/-- A roster entry (R186); the handle is index + 2^17 times the index generation. -/
structure Entry where
  uid : List Byte := []
  proto : Nat := 0
  ca : Nat := 0
  /-- Presence: 0 free, 1 candidate, 2 present, 3 absent, 4 moving. -/
  pres : Nat := 0
  secured : Bool := false
  origin : Bool := false
  quar : Bool := false
  ambig : Bool := false
  confirms : Nat := 0
  misses : Nat := 0
  pca : Nat := 0
  igen : Nat := 0
  gfirst : Nat := 0
  glast : Nat := 0
  seen : Nat := 0
  deriving DecidableEq, Repr

/-- An open ISO/IEC 14443-4 session (R164, R166): the entry's index, its standard, the PICC's frame size and FWI, the block
number in use and the rates of both directions. -/
structure Session where
  idx : Nat
  typeB : Bool := false
  fsc : Nat := 32
  fwi : Nat := 4
  num : Nat := 0
  dr : Nat := 0
  ds : Nat := 0
  deriving DecidableEq, Repr

/-- A sweep's results, held in order until their close (R188). -/
structure SweepResult where
  plan : Nat
  coils : List Nat
  results : List CoilResult
  deriving DecidableEq, Repr

/-- A record of kind-3 reports and of roster and security events (R196). -/
abbrev ReportRec := List Byte

/-- A roster or security event that waits for the end of its close (R192, R203): journal group, type, record, and for
security events the profile and status. -/
structure CloseEvent where
  group : Nat
  typ : Nat
  record : ReportRec
  profile : Nat
  status : Nat
  deriving DecidableEq, Repr

/-- A change that a close applies: the tag, the coils on which it was seen in the sweep (none for an entry covered and
not seen), and the coil by which it is ordered (R174, R191). -/
structure CloseItem where
  tag : TagId
  seen : List Nat
  ca : Nat
  deriving DecidableEq, Repr

/-- A close in progress, which may wait for the quarantine of a released index (R188). -/
structure Closing where
  result : SweepResult
  todo : List CloseItem
  events : List CloseEvent := []
  /-- Sightings that found no index (R199). -/
  lost : Nat := 0
  waited : Bool := false
  /-- N and M as they stood when the close began (R193), and the entries of the generation before it (R197). -/
  confirm : Nat := 2
  miss : Nat := 3
  before : Tab Entry := []
  deriving DecidableEq, Repr

/-- The roster (R186 to R199). -/
structure Roster where
  entries : Tab Entry := []
  /-- Indexes never used since the roster was last emptied start here (R188). -/
  fresh : Nat := 0
  /-- Released indexes with their TS, oldest first. -/
  released : List (Nat × Nat) := []
  /-- Index generation last used by an index. -/
  igens : Tab Nat := []
  gen : Nat := 0
  full : Bool := false
  overflowGen : Bool := false
  overflowed : Nat := 0
  waits : Nat := 0
  outside : Nat := 0
  /-- Kind-3 records of the last 64 generations with their RFLAGS, oldest first (R197). -/
  changes : List (Nat × Nat × List ReportRec) := []
  /-- The digest of the last close's full kind-3 report (R366). -/
  digest : Nat := 0
  /-- Open ISO/IEC 14443-4 sessions (R166). -/
  sessions : List Session := []
  deriving DecidableEq, Repr

/-- A sweep plan's running values (R181, R201). -/
structure PlanState where
  invalid : Bool := false
  waves : Nat := 0
  lastGen : Nat := 0
  failed : Nat := 0
  unresolved : Nat := 0
  merged : Nat := 0
  replans : Nat := 0
  /-- TS at the start of its previous sweep (R182). -/
  started : Option Nat := none
  deriving DecidableEq, Repr

/-- What reading a coil takes (R177): the feeders it energises and listens on, the member chains of its shaping set, the
coils of the set, its combiner's input coils and output coils, and the coils of its plan that are its survey neighbours. -/
structure CoilNeed where
  ca : Nat
  energises : List Nat
  inputs : List Nat
  chains : List Nat
  members : List Nat
  ins : List Nat
  outs : List Nat
  near : List Nat
  deriving DecidableEq, Repr

/-- The sweep that runs (R177 to R183). -/
structure Running where
  plan : Nat
  coils : List Nat
  tracks : List Nat
  /-- The compiled plan that the sweep keeps (R201): the protocols, what each coil takes, and whether a survey is held. -/
  protocols : Nat := 0
  needs : List CoilNeed := []
  surveyed : Bool := false
  /-- Waves not yet begun; each lists its coils with their tracks. -/
  waves : List (List (Nat × Nat))
  /-- The wave in progress, and its connects (R179): track, coil. -/
  current : List (Nat × Nat) := []
  connects : List (Nat × Nat) := []
  /-- Tracks released to service exchanges at the last wave boundary (R183). -/
  away : List Nat := []
  /-- Waves begun. -/
  wave : Nat := 0
  results : List CoilResult := []
  stopped : Bool := false
  deriving DecidableEq, Repr

/-- Sweep queue and results (R182, R188). -/
structure Sweeps where
  plans : Tab PlanState := []
  /-- Requests in their order; one that an instant of TS raised shows it (R182). -/
  queue : List (Nat × Option Nat) := []
  running : Option Running := none
  /-- Results that wait for their close, oldest first, and the close in progress. -/
  held : List SweepResult := []
  closing : Option Closing := none
  deriving DecidableEq, Repr

/-- The report object's build (R197, R201). -/
structure Report where
  status : Nat := 0
  bytes : List Byte := []
  nrec : Nat := 0
  digest : Nat := 0
  deriving DecidableEq, Repr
========
Task brief: Please make an exact copy of the lines above from the line with "is held. -/" through the line with "plans : Tab PlanState := []", both ends included.

Exercise response:
  /-- The compiled plan that the sweep keeps (R201): the protocols, what each coil takes, and whether a survey is held. -/
  protocols : Nat := 0
  needs : List CoilNeed := []
  surveyed : Bool := false
  /-- Waves not yet begun; each lists its coils with their tracks. -/
  waves : List (List (Nat × Nat))
  /-- The wave in progress, and its connects (R179): track, coil. -/
  current : List (Nat × Nat) := []
  connects : List (Nat × Nat) := []
  /-- Tracks released to service exchanges at the last wave boundary (R183). -/
  away : List Nat := []
  /-- Waves begun. -/
  wave : Nat := 0
  results : List CoilResult := []
  stopped : Bool := false
  deriving DecidableEq, Repr

/-- Sweep queue and results (R182, R188). -/
structure Sweeps where
  plans : Tab PlanState := []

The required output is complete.